To do
Scan the material below and copy every line holding the word "hfault".

Records provided
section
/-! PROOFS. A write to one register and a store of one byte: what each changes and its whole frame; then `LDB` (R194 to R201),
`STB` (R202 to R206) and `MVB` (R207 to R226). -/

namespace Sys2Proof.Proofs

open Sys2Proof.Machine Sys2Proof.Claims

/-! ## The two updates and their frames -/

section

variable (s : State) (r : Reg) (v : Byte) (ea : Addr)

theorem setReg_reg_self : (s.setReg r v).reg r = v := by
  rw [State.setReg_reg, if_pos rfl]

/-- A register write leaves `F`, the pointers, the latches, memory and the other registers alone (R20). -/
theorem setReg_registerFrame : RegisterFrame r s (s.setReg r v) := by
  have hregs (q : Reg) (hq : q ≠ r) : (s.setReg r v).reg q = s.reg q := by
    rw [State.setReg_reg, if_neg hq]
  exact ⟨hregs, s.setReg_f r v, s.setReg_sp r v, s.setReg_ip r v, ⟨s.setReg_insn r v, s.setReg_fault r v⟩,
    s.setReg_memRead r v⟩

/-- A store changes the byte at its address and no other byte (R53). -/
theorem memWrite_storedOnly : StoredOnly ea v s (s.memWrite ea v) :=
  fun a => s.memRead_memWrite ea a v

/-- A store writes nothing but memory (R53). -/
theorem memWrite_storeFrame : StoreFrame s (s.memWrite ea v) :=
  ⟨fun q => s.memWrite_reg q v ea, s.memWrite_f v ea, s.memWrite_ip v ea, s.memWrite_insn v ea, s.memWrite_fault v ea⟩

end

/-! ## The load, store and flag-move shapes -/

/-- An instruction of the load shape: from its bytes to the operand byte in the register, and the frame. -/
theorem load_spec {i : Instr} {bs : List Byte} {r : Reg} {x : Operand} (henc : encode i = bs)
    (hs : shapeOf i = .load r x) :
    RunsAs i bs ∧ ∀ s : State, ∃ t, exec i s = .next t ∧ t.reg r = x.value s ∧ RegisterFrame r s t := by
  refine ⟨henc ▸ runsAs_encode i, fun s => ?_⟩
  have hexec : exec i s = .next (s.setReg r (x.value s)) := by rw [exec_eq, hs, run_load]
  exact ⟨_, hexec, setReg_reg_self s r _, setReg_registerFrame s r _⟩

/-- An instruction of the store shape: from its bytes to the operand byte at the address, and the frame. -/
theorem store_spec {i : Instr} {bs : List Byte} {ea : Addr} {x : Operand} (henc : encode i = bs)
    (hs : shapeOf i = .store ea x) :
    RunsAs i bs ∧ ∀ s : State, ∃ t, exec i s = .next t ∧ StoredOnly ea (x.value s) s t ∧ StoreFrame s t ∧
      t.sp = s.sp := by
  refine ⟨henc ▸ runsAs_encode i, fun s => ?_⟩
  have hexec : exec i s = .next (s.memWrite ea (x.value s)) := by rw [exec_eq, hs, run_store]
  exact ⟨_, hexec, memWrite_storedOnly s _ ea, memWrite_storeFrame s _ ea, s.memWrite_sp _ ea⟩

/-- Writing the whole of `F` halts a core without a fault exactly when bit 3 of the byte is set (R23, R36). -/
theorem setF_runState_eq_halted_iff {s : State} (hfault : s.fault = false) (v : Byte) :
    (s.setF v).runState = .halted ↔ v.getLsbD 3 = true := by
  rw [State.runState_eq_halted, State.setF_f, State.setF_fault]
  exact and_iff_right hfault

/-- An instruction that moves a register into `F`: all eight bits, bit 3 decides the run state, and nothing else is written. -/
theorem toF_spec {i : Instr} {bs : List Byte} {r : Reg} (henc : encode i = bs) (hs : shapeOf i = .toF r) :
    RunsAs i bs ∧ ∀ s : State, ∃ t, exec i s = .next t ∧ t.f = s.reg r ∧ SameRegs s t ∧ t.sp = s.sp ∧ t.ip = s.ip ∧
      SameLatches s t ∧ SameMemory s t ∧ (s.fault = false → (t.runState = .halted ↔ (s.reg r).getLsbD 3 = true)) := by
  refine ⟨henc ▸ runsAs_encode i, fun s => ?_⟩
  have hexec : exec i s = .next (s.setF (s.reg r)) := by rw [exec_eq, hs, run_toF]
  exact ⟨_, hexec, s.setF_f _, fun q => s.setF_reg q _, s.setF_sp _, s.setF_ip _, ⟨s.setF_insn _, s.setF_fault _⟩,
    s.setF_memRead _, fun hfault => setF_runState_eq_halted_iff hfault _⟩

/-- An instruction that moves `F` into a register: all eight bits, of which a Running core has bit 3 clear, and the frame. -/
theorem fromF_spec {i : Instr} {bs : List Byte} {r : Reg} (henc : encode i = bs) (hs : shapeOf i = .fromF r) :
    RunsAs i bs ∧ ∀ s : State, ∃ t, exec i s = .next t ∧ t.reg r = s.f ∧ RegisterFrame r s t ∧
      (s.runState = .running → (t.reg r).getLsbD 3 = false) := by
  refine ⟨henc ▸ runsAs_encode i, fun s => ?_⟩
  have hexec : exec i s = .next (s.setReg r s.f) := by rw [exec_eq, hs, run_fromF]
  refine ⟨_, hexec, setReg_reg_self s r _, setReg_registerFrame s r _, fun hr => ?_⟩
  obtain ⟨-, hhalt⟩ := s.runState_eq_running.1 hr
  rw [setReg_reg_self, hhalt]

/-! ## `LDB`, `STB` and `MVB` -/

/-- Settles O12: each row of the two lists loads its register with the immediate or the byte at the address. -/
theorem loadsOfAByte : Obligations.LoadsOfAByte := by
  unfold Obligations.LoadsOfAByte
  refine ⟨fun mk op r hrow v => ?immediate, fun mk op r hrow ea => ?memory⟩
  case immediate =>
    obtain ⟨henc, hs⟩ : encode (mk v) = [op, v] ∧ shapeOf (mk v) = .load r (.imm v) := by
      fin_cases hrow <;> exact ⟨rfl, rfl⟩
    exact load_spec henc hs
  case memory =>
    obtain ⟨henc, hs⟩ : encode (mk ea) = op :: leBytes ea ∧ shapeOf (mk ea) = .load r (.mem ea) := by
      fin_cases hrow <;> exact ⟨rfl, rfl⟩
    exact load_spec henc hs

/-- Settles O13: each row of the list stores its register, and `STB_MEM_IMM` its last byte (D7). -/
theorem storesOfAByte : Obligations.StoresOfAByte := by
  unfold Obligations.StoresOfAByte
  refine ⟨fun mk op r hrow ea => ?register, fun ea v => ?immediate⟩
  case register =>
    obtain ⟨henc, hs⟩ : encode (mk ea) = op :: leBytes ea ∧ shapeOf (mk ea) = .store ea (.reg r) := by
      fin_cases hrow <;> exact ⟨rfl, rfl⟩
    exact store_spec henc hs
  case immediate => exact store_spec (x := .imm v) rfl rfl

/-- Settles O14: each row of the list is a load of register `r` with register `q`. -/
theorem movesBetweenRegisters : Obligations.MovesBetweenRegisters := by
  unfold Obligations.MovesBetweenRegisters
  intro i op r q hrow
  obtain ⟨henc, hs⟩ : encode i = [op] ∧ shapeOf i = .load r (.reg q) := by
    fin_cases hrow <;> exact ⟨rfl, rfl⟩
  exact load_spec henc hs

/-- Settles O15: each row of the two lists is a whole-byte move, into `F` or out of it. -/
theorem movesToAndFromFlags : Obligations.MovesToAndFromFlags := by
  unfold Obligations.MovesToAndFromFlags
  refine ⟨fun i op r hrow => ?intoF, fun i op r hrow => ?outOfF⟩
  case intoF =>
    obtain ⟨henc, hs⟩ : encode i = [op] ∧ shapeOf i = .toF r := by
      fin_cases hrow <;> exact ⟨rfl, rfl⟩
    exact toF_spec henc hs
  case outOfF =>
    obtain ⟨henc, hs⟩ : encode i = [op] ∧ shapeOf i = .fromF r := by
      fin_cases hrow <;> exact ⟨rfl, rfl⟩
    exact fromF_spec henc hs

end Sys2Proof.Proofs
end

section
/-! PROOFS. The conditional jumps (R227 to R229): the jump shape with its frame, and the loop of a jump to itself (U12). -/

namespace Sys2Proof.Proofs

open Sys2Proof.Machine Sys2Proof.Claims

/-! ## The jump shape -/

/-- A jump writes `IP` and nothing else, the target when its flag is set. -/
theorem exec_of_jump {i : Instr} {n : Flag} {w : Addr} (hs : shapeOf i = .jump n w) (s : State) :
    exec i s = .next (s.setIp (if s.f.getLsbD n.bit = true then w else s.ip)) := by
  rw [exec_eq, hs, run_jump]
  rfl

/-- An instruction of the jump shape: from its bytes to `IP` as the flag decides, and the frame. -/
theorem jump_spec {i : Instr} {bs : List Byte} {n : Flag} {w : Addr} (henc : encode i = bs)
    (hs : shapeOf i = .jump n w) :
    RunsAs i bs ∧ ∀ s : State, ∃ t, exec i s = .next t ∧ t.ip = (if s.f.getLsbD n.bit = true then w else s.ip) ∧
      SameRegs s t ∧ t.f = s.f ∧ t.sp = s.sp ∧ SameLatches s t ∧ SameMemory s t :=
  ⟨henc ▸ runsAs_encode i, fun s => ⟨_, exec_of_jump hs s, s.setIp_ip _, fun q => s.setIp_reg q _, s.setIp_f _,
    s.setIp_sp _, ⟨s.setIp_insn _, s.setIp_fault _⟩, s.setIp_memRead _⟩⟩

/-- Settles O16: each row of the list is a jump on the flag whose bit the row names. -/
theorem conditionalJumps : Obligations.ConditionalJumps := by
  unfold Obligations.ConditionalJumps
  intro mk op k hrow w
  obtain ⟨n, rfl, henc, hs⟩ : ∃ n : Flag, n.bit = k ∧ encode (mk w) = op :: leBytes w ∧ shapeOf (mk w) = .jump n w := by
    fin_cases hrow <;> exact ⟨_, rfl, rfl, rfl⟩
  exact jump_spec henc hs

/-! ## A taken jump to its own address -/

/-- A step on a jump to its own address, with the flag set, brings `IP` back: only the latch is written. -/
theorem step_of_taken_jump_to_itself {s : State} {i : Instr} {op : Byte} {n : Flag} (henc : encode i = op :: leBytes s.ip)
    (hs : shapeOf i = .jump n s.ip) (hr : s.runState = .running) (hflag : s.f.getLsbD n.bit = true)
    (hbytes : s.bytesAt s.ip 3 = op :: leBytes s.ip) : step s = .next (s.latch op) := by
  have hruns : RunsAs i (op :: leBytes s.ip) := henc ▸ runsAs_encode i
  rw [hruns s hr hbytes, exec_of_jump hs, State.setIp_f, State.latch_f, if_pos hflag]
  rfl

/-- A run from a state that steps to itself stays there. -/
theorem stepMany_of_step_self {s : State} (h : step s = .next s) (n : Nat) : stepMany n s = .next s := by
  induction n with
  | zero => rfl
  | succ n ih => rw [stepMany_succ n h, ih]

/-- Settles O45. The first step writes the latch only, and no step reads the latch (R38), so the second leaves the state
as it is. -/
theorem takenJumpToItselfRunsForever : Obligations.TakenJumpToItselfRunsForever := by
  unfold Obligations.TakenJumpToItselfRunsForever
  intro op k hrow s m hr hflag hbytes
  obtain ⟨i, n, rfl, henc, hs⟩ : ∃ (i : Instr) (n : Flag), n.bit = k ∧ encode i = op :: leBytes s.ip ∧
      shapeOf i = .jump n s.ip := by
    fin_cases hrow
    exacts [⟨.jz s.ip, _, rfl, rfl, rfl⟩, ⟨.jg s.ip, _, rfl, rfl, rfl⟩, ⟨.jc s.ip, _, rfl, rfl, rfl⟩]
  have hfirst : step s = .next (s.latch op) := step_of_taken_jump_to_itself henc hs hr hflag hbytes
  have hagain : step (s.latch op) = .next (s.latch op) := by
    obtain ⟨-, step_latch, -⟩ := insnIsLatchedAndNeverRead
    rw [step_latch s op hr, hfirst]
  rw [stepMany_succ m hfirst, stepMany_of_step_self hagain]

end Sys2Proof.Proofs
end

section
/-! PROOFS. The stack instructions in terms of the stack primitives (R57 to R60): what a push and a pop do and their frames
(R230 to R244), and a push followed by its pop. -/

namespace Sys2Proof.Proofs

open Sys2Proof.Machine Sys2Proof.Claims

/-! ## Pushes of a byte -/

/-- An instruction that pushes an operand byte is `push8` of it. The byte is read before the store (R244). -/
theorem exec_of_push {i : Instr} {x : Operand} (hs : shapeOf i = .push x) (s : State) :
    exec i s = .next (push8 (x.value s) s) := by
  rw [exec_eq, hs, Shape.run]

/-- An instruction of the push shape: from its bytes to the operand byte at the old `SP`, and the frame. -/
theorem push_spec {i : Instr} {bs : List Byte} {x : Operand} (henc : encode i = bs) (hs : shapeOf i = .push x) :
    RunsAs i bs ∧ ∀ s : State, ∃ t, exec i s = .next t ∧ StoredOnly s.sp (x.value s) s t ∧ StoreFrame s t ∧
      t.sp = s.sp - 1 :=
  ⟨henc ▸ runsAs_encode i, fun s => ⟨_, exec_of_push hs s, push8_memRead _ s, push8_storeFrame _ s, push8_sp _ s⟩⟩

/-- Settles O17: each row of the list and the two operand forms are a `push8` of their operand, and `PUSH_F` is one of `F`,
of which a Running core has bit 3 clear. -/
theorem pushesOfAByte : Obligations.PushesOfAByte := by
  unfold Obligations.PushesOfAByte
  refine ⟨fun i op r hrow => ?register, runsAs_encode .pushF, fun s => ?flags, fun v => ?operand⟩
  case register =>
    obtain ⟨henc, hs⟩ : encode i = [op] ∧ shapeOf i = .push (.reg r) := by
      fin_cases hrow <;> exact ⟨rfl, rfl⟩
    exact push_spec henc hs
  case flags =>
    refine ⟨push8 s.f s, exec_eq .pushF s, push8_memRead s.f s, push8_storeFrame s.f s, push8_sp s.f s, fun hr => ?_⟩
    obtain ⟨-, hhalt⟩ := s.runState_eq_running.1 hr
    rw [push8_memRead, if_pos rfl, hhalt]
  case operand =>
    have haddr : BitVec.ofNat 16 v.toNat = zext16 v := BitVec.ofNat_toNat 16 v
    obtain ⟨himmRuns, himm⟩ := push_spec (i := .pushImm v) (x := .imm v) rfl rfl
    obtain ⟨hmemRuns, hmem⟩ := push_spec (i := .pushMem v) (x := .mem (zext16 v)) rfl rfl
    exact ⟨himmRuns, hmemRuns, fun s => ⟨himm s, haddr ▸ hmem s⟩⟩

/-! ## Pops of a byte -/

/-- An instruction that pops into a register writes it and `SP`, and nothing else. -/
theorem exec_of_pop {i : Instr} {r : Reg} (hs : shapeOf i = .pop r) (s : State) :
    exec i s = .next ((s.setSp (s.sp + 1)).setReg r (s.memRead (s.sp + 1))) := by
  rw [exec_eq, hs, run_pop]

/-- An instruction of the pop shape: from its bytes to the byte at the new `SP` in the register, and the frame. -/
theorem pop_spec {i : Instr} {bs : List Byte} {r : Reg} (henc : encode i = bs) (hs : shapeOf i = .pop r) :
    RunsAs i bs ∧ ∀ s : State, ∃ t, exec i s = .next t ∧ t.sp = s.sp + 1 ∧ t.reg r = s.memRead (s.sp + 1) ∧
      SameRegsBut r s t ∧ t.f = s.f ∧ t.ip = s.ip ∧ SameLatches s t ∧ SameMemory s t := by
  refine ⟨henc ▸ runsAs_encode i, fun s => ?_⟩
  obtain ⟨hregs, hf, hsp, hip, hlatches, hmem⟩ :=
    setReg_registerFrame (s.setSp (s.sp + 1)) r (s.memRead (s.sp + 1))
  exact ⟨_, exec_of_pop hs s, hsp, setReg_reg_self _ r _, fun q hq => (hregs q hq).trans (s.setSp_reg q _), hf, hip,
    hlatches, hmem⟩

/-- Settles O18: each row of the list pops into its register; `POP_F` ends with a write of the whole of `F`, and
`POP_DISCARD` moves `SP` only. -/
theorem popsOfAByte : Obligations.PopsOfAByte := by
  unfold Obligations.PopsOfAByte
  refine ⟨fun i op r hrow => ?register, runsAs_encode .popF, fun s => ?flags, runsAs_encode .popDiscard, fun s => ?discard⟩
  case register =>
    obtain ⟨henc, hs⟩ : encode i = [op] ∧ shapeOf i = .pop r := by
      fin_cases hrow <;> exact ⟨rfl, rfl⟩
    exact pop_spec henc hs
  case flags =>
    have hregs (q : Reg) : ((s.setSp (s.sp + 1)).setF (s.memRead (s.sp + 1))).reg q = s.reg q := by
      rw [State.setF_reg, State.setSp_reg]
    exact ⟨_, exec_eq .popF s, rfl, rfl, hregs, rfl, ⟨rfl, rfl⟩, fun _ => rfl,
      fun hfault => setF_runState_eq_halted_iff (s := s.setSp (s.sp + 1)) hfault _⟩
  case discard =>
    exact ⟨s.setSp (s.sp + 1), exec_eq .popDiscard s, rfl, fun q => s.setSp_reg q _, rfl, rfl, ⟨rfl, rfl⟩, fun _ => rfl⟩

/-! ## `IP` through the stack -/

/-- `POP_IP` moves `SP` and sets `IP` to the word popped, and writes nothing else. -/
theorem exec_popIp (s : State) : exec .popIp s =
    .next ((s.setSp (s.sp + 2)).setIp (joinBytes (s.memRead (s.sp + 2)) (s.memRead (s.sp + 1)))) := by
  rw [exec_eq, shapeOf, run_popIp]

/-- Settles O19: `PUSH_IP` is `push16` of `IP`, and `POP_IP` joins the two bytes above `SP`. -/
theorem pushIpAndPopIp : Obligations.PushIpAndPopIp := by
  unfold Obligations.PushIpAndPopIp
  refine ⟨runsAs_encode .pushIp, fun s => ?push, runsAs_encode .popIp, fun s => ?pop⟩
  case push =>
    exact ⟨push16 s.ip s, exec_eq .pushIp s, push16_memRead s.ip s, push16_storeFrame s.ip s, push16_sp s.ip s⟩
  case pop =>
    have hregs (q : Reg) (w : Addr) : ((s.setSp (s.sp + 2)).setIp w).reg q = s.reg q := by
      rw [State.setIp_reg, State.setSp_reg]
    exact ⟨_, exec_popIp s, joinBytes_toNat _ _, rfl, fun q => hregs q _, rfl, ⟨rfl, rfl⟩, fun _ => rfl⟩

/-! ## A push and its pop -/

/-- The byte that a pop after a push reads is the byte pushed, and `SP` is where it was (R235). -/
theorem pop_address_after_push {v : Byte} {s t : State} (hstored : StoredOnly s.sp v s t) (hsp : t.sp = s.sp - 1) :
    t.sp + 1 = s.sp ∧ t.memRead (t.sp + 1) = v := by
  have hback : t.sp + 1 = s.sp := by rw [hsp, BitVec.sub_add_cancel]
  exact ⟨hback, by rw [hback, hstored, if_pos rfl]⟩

Exercise answer
theorem setF_runState_eq_halted_iff {s : State} (hfault : s.fault = false) (v : Byte) :
  exact and_iff_right hfault
    s.setF_memRead _, fun hfault => setF_runState_eq_halted_iff hfault _⟩
      fun hfault => setF_runState_eq_halted_iff (s := s.setSp (s.sp + 1)) hfault _⟩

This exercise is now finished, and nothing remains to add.